START DATA UNDER STUDY
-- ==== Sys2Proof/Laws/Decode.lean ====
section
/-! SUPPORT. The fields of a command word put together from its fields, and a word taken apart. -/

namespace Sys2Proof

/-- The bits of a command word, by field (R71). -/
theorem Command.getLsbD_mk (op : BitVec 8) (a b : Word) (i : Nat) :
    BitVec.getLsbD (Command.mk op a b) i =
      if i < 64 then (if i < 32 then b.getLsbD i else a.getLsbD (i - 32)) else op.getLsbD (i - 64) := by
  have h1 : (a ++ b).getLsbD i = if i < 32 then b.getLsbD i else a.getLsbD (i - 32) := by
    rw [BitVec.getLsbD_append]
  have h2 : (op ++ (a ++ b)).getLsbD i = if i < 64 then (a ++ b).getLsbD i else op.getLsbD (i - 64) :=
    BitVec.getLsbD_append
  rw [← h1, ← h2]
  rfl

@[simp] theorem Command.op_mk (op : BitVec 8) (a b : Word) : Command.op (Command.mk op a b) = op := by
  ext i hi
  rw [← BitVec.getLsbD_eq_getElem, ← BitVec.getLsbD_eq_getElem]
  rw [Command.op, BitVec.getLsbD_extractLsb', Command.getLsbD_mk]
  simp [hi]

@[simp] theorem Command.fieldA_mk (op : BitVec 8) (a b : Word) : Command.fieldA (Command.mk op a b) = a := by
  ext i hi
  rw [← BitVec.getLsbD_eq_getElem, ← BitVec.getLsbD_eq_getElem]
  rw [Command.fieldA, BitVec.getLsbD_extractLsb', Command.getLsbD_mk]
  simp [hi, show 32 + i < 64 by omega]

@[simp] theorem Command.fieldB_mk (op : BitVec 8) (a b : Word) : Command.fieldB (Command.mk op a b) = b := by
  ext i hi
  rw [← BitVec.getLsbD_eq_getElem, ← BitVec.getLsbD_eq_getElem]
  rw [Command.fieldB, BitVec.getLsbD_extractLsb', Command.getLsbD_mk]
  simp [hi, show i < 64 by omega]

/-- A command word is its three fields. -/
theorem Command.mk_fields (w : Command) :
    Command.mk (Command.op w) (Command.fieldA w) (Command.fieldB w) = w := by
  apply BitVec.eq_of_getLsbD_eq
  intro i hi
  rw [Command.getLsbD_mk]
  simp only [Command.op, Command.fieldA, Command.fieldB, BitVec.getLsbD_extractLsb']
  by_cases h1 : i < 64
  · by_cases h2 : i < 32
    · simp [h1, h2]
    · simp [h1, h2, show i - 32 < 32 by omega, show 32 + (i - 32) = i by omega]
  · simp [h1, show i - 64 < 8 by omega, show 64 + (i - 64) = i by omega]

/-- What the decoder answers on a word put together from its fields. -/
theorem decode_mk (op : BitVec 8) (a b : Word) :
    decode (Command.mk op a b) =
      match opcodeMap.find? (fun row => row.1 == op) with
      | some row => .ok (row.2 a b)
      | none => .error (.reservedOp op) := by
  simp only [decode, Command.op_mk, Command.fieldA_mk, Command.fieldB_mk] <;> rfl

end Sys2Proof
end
END DATA UNDER STUDY
For every line above that has "theorem" in it, copy the line.

> **WRITTEN ANSWER**
theorem Command.getLsbD_mk (op : BitVec 8) (a b : Word) (i : Nat) :
@[simp] theorem Command.op_mk (op : BitVec 8) (a b : Word) : Command.op (Command.mk op a b) = op := by
@[simp] theorem Command.fieldA_mk (op : BitVec 8) (a b : Word) : Command.fieldA (Command.mk op a b) = a := by
@[simp] theorem Command.fieldB_mk (op : BitVec 8) (a b : Word) : Command.fieldB (Command.mk op a b) = b := by
theorem Command.mk_fields (w : Command) :
theorem decode_mk (op : BitVec 8) (a b : Word) :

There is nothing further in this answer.